Step one of the key accessed.
 
Source genes human, as prophesied. Trigger is acoustic.
 
Subject Roberts activated.
 
Standard sensor array disabled, decoding sequence initiated.
 
Subject is stable.

 

The first sensation was helplessness. Roberts could move neither arms, nor legs.
 
His head was gripped on either side by padded braces.
 
His eyelids would not close, and when he tried to blink, the pain was excruciating.
 
His fingers were individually banded to a cold, hard surface.
 
Someone moved, and the motion sent a soft breeze rippling across his skin.
 
He was naked.

He scanned the periphery of his limited vision.
 
The walls were bright, luminous white, like those of his bedchamber.
 
A painfully bright light glared down at him from above.
 
He heard the sound of voices; at least they seemed to be voices.
 
He could make out none of the words.
 
He tried to speak, but his lower jaw was clamped in place.
 
His tongue was so bone dry it crackled when he moved it and a wave of thirst so excruciating it knifed into the base of his brain and caused his entire body to go rigid stung his throat.

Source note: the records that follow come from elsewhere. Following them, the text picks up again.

-- ==== Sys2Proof/Laws/State.lean ====
section
/-! SUPPORT. One lemma per field per update of the state, so that no proof unfolds an update. -/

namespace Sys2Proof.Machine

/-! ### `State.withEnc` -/

@[simp] theorem State.withEnc_enc (s : State) (e : EncRegs) : (s.withEnc e).enc = e := rfl
@[simp] theorem State.withEnc_dec (s : State) (e : EncRegs) : (s.withEnc e).dec = s.dec := rfl
@[simp] theorem State.withEnc_vPort (s : State) (e : EncRegs) : (s.withEnc e).vPort = s.vPort := rfl
@[simp] theorem State.withEnc_b0Port (s : State) (e : EncRegs) : (s.withEnc e).b0Port = s.b0Port := rfl
@[simp] theorem State.withEnc_slice (s : State) (e : EncRegs) : (s.withEnc e).slice = s.slice := rfl
@[simp] theorem State.withEnc_sliceHandle (s : State) (e : EncRegs) : (s.withEnc e).sliceHandle = s.sliceHandle := rfl
@[simp] theorem State.withEnc_cursor (s : State) (e : EncRegs) : (s.withEnc e).cursor = s.cursor := rfl
@[simp] theorem State.withEnc_dst (s : State) (e : EncRegs) : (s.withEnc e).dst = s.dst := rfl
@[simp] theorem State.withEnc_src (s : State) (e : EncRegs) : (s.withEnc e).src = s.src := rfl
@[simp] theorem State.withEnc_snk (s : State) (e : EncRegs) : (s.withEnc e).snk = s.snk := rfl
@[simp] theorem State.withEnc_delivered (s : State) (e : EncRegs) : (s.withEnc e).delivered = s.delivered := rfl
@[simp] theorem State.withEnc_inbox (s : State) (e : EncRegs) : (s.withEnc e).inbox = s.inbox := rfl
@[simp] theorem State.withEnc_draws (s : State) (e : EncRegs) : (s.withEnc e).draws = s.draws := rfl

/-! ### `State.withDec` -/

@[simp] theorem State.withDec_enc (s : State) (d : DecRegs) : (s.withDec d).enc = s.enc := rfl
@[simp] theorem State.withDec_dec (s : State) (d : DecRegs) : (s.withDec d).dec = d := rfl
@[simp] theorem State.withDec_vPort (s : State) (d : DecRegs) : (s.withDec d).vPort = s.vPort := rfl
@[simp] theorem State.withDec_b0Port (s : State) (d : DecRegs) : (s.withDec d).b0Port = s.b0Port := rfl
@[simp] theorem State.withDec_slice (s : State) (d : DecRegs) : (s.withDec d).slice = s.slice := rfl
@[simp] theorem State.withDec_sliceHandle (s : State) (d : DecRegs) : (s.withDec d).sliceHandle = s.sliceHandle := rfl
@[simp] theorem State.withDec_cursor (s : State) (d : DecRegs) : (s.withDec d).cursor = s.cursor := rfl
@[simp] theorem State.withDec_dst (s : State) (d : DecRegs) : (s.withDec d).dst = s.dst := rfl
@[simp] theorem State.withDec_src (s : State) (d : DecRegs) : (s.withDec d).src = s.src := rfl
@[simp] theorem State.withDec_snk (s : State) (d : DecRegs) : (s.withDec d).snk = s.snk := rfl
@[simp] theorem State.withDec_delivered (s : State) (d : DecRegs) : (s.withDec d).delivered = s.delivered := rfl
@[simp] theorem State.withDec_inbox (s : State) (d : DecRegs) : (s.withDec d).inbox = s.inbox := rfl
@[simp] theorem State.withDec_draws (s : State) (d : DecRegs) : (s.withDec d).draws = s.draws := rfl

/-! ### `State.withVPort` -/

@[simp] theorem State.withVPort_enc (s : State) (v : VIn) : (s.withVPort v).enc = s.enc := rfl
@[simp] theorem State.withVPort_dec (s : State) (v : VIn) : (s.withVPort v).dec = s.dec := rfl
@[simp] theorem State.withVPort_vPort (s : State) (v : VIn) : (s.withVPort v).vPort = v := rfl
@[simp] theorem State.withVPort_b0Port (s : State) (v : VIn) : (s.withVPort v).b0Port = s.b0Port := rfl
@[simp] theorem State.withVPort_slice (s : State) (v : VIn) : (s.withVPort v).slice = s.slice := rfl
@[simp] theorem State.withVPort_sliceHandle (s : State) (v : VIn) : (s.withVPort v).sliceHandle = s.sliceHandle := rfl
@[simp] theorem State.withVPort_cursor (s : State) (v : VIn) : (s.withVPort v).cursor = s.cursor := rfl
@[simp] theorem State.withVPort_dst (s : State) (v : VIn) : (s.withVPort v).dst = s.dst := rfl
@[simp] theorem State.withVPort_src (s : State) (v : VIn) : (s.withVPort v).src = s.src := rfl
@[simp] theorem State.withVPort_snk (s : State) (v : VIn) : (s.withVPort v).snk = s.snk := rfl
@[simp] theorem State.withVPort_delivered (s : State) (v : VIn) : (s.withVPort v).delivered = s.delivered := rfl
@[simp] theorem State.withVPort_inbox (s : State) (v : VIn) : (s.withVPort v).inbox = s.inbox := rfl
@[simp] theorem State.withVPort_draws (s : State) (v : VIn) : (s.withVPort v).draws = s.draws := rfl
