/-- Settles O1: two lengths, each the least that holds the value, are one. -/
theorem encodedLengthIsLeast : Obligations.EncodedLengthIsLeast := by
  intro v L
  constructor
  · intro h
    exact ⟨lenOf_mem_lengths h, lenOf_payload h, fun _ => lenOf_le_of_payload h⟩
  · rintro ⟨hL, hv, hleast⟩
    obtain ⟨K, hK⟩ := exists_lenOf_of_payload hL hv
    have hKL : K ≤ L := lenOf_le_of_payload hK hL hv
    have hLK : L ≤ K := hleast K (lenOf_mem_lengths hK) (lenOf_payload hK)
    rw [hK, le_antisymm hKL hLK]

/-! ### `LEN` -/

/-- The converse of `lenOf_cases`. -/
theorem lenOf_eq_some_of_range {v : VIn} {L : Nat}
    (h : (L = 1 ∧ v.toNat < 2 ^ 6) ∨ (L = 2 ∧ 2 ^ 6 ≤ v.toNat ∧ v.toNat < 2 ^ 14) ∨
      (L = 4 ∧ 2 ^ 14 ≤ v.toNat ∧ v.toNat < 2 ^ 30) ∨ (L = 8 ∧ 2 ^ 30 ≤ v.toNat ∧ v.toNat < 2 ^ 62)) :
    lenOf v = some L := by
  cases hK : lenOf v with
  | none => have := lenOf_eq_none.1 hK; omega
  | some K => have := lenOf_cases hK; congr 1; omega

theorem exec_len_of_lenOf {s : State} {L : Nat} (hp : s.enc.phase = .idle) (h : lenOf s.vPort = some L) :
    exec .len s = .next (s.deliver (.enc .ok (some (lenPort L)))) := by
  simp only [exec, execLen, State.atEnc_idle hp, h, Delivery.okLen]

theorem exec_len_outOfRange {s : State} (hp : s.enc.phase = .idle) (h : lenOf s.vPort = none) :
    exec .len s = .next (s.deliver (.enc .outOfRange none)) := by
  simp only [exec, execLen, State.atEnc_idle hp, h, State.raise_enc]

/-- Settles O17: the range of the value fixes the length that `LEN` delivers. -/
theorem lenDeliversLengthOrOutOfRange : Obligations.LenDeliversLengthOrOutOfRange := by
  intro s hp
  refine ⟨fun h => ?one, fun h => ?two, fun h => ?four, fun h => ?eight, fun h => ?outOfRange⟩
  case one => exact exec_len_of_lenOf (L := 1) hp (lenOf_eq_some_of_range (by omega))
  case two => exact exec_len_of_lenOf (L := 2) hp (lenOf_eq_some_of_range (by omega))
  case four => exact exec_len_of_lenOf (L := 4) hp (lenOf_eq_some_of_range (by omega))
  case eight => exact exec_len_of_lenOf (L := 8) hp (lenOf_eq_some_of_range (by omega))
  case outOfRange => exact exec_len_outOfRange hp (lenOf_eq_none.2 h)

end Sys2Proof.Machine
end

section
/-! The canonical encoding byte by byte (R52, R59, R81), and `APPEND`, which leaves it behind the old bytes
of the buffer (R36, R37, R80, R82). -/

namespace Sys2Proof.Machine

/-! ### The bytes of each form -/

theorem encBytes_one (v : VIn) : encBytes 1 v = [v.setWidth 8] := by
  simp [encBytes, List.range_succ, encByte, codeOf]

theorem encBytes_two (v : VIn) : encBytes 2 v = [0x40#8 ||| (v >>> 8).setWidth 8, v.setWidth 8] := by
  simp [encBytes, List.range_succ, encByte, codeOf]

theorem encBytes_four (v : VIn) :
    encBytes 4 v = [0x80#8 ||| (v >>> 24).setWidth 8, (v >>> 16).setWidth 8, (v >>> 8).setWidth 8,
      v.setWidth 8] := by
  simp [encBytes, List.range_succ, encByte, codeOf]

Someone moved close by, out of sight.
 
He tried so hard to see them that his eyes actually cramped from the effort of trying to twist them sideways.
 
Something hummed.
 
A large, polished metal bar slid into view above his toes.
 
It stretched across from one side of the table to the other.
 
The whirr repeated, followed by a loud THUNK! And the bar swiveled.
 
A whine rose, like a turbine firing up, the sound louder and louder until it became painfully piercing, beating at his eardrums with insistent, malevolent pressure.

He heard more mechanical movement to either side of his head, but he saw nothing.
 
Moments later he felt soft pricks of pain just forward of either ear.
 
The pressure increased slowly; something long, thin and very sharp slid through his skin.
 
He wanted to scream and could not.
 
The effort brought the thirst again, and he nearly blacked out.

Then the bar glowed bright blue at the end of the table, shifted to white, and a solid beam burst from the base of the thing, bathing his feet in its glow.
 
The pain was incredible.
 
He trembled, fought to scream, and fought the urge to scream because it brought the thirst.
 
The bar moved so slowly down the length of his body that he only knew it was moving at all by the burning, searing pain of its passing.

Ice cold pricks of sensation formed where the long, thin probes had pierced his flesh, behind his ears.
 
He started to shake, and then…grew still.
 
The pain ceased.
 
He still followed the progress of the scanner up his calves toward his thighs, but the burning, searing pain was gone.
 
He floated, detached from all sensation.
 
In the back of his mind, something itched.
 
He wanted to watch the scanner move over his form.
 
He wanted to think about how he would remove the icy probes from the sides of his head.
 
He wanted to scream, but he had no more control over his lungs and vocal chords than he did over his arms and legs.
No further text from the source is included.